**WHAT YOU SHOULD DO:**
The records that follow are to be repeated exactly, in full.

EXERCISE MATERIAL START

-- ==== Sys2Proof/Syntax.lean ====
section
/-! DEFINITION. The commands: one constructor per row of spec/opcode_table.json. The table gives the rows no operand bits;
the operands are the facts of the event that the part takes from outside itself (notes/assumptions/5.md, 6.md, 18.md). -/

namespace Sys2Proof

/-- The three doors (R136, R144). -/
inductive Door where
  | a | b | mail
  deriving DecidableEq, Repr

/-- Levels of the three door inputs, true = OPEN (R144). -/
structure DoorLevels where
  a : Bool := false
  b : Bool := false
  mail : Bool := false
  deriving DecidableEq, Repr

/-- Levels of the loader's input lines (R149), true = asserted. -/
structure Lines where
  stationMark : Bool := false
  home : Bool := false
  extended : Bool := false
  retracted : Bool := false
  gripped : Bool := false
  jawOpen : Bool := false
  cartridgePresent : Bool := false
  slotPresence : Bool := false
  deriving DecidableEq, Repr

/-- What the part samples at an event: the microsecond timebase and the loader's input lines. -/
structure Sample where
  now : Nat := 0
  lines : Lines := {}
  deriving DecidableEq, Repr

/-- A command. A request row takes no argument operands: the Request Engine reads the request record from the request ring
(R19). -/
inductive Instr where
  /-- RESET_N is released (R30): `drives` is the DRIVE_COUNT straps less one. -/
  | powerOnReset (drives : Fin 4) (doors : DoorLevels) (lines : Lines)
  /-- A controller write with no row of its own (R2). -/
  | controllerWrite (addr : Word) (data : List Byte)
  /-- A controller write that covers an index word (R4). -/
  | indexWordWrite (addr : Word) (data : List Byte)
  /-- A controller write into a stream aperture or a return ring (R12). -/
  | apertureWrite (addr : Word) (data : List Byte)
  /-- A controller read (R15). -/
  | finalByteRead (addr : Word) (length : Nat) (now : Nat)
  | requestProducerTake
  | reportConsumerTake
  | catalogConsumerTake
  | restoreConsumerTake (slot : SlotId)
  | unknownKindRequest
  | layoutSet
  | laneSet (now : Nat)
  | loaderSet
  | partReset (sample : Sample)
  | writeStart
  | streamClose
  | verifyStart
  | restoreStart
  | jobEnd
  | jobAbort
  | laneResync
  | laneReset
  | cartridgeSet
  | move (sample : Sample)
  | mount (sample : Sample)
  | dismount (sample : Sample)
  | inventory (sample : Sample)
  | pickerPut (sample : Sample)
  | loaderHalt (sample : Sample)
  | loaderResume
  | backlogAdmit (sample : Sample)
  | reportWrite
  | statusRefresh
  | compressorTake
  | compressionComplete
  | packerBeginSegment (lane : LaneId) (now : Nat)
  | frameComplete (lane : LaneId) (now : Nat)
  | segmentContinues (lane : LaneId) (now : Nat)
  | segmentPacked (lane : LaneId)
  | ageExpiry (lane : LaneId) (now : Nat)
  | syncSearchTest (lane : LaneId)
  | syncConfirm (lane : LaneId)
  | frameTake (lane : LaneId)
  | decodeTake
  | expansionComplete
  | sighting
  | restoreEntryWrite
  | endEvaluation
  | doorOpeningEdge (door : Door) (sample : Sample)
  | doorClosingEdge (door : Door)
  | orderActivate (sample : Sample)
  | homeInput (sample : Sample)
  | stationMark (sample : Sample)
  | markTimeout (sample : Sample)
  | retractedDeassert (sample : Sample)
  | gripperStepEnd (sample : Sample)
  | stepTimeout (sample : Sample)
  | labelExchange (byte : Byte) (sample : Sample)
  | exchangeTimeout (sample : Sample)
  | retryTimer (sample : Sample)
  | resetNAsserted
  deriving DecidableEq, Repr

end Sys2Proof
end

EXERCISE MATERIAL END

**RESPONSE TO THE TASK:**
-- ==== Sys2Proof/Syntax.lean ====
section
/-! DEFINITION. The commands: one constructor per row of spec/opcode_table.json. The table gives the rows no operand bits;
the operands are the facts of the event that the part takes from outside itself (notes/assumptions/5.md, 6.md, 18.md). -/

namespace Sys2Proof

/-- The three doors (R136, R144). -/
inductive Door where
  | a | b | mail
  deriving DecidableEq, Repr

/-- Levels of the three door inputs, true = OPEN (R144). -/
structure DoorLevels where
  a : Bool := false
  b : Bool := false
  mail : Bool := false
  deriving DecidableEq, Repr

/-- Levels of the loader's input lines (R149), true = asserted. -/
structure Lines where
  stationMark : Bool := false
  home : Bool := false
  extended : Bool := false
  retracted : Bool := false
  gripped : Bool := false
  jawOpen : Bool := false
  cartridgePresent : Bool := false
  slotPresence : Bool := false
  deriving DecidableEq, Repr

/-- What the part samples at an event: the microsecond timebase and the loader's input lines. -/
structure Sample where
  now : Nat := 0
  lines : Lines := {}
  deriving DecidableEq, Repr

/-- A command. A request row takes no argument operands: the Request Engine reads the request record from the request ring
(R19). -/
inductive Instr where
  /-- RESET_N is released (R30): `drives` is the DRIVE_COUNT straps less one. -/
  | powerOnReset (drives : Fin 4) (doors : DoorLevels) (lines : Lines)
  /-- A controller write with no row of its own (R2). -/
  | controllerWrite (addr : Word) (data : List Byte)
  /-- A controller write that covers an index word (R4). -/
  | indexWordWrite (addr : Word) (data : List Byte)
  /-- A controller write into a stream aperture or a return ring (R12). -/
  | apertureWrite (addr : Word) (data : List Byte)
  /-- A controller read (R15). -/
  | finalByteRead (addr : Word) (length : Nat) (now : Nat)
  | requestProducerTake
  | reportConsumerTake
  | catalogConsumerTake
  | restoreConsumerTake (slot : SlotId)
  | unknownKindRequest
  | layoutSet
  | laneSet (now : Nat)
  | loaderSet
  | partReset (sample : Sample)
  | writeStart
  | streamClose
  | verifyStart
  | restoreStart
  | jobEnd
  | jobAbort
  | laneResync
  | laneReset
  | cartridgeSet
  | move (sample : Sample)
  | mount (sample : Sample)
  | dismount (sample : Sample)
  | inventory (sample : Sample)
  | pickerPut (sample : Sample)
  | loaderHalt (sample : Sample)
  | loaderResume
  | backlogAdmit (sample : Sample)
  | reportWrite
  | statusRefresh
  | compressorTake
  | compressionComplete
  | packerBeginSegment (lane : LaneId) (now : Nat)
  | frameComplete (lane : LaneId) (now : Nat)
  | segmentContinues (lane : LaneId) (now : Nat)
  | segmentPacked (lane : LaneId)
  | ageExpiry (lane : LaneId) (now : Nat)
  | syncSearchTest (lane : LaneId)
  | syncConfirm (lane : LaneId)
  | frameTake (lane : LaneId)
  | decodeTake
  | expansionComplete
  | sighting
  | restoreEntryWrite
  | endEvaluation
  | doorOpeningEdge (door : Door) (sample : Sample)
  | doorClosingEdge (door : Door)
  | orderActivate (sample : Sample)
  | homeInput (sample : Sample)
  | stationMark (sample : Sample)
  | markTimeout (sample : Sample)
  | retractedDeassert (sample : Sample)
  | gripperStepEnd (sample : Sample)
  | stepTimeout (sample : Sample)
  | labelExchange (byte : Byte) (sample : Sample)
  | exchangeTimeout (sample : Sample)
  | retryTimer (sample : Sample)
  | resetNAsserted
  deriving DecidableEq, Repr

end Sys2Proof
end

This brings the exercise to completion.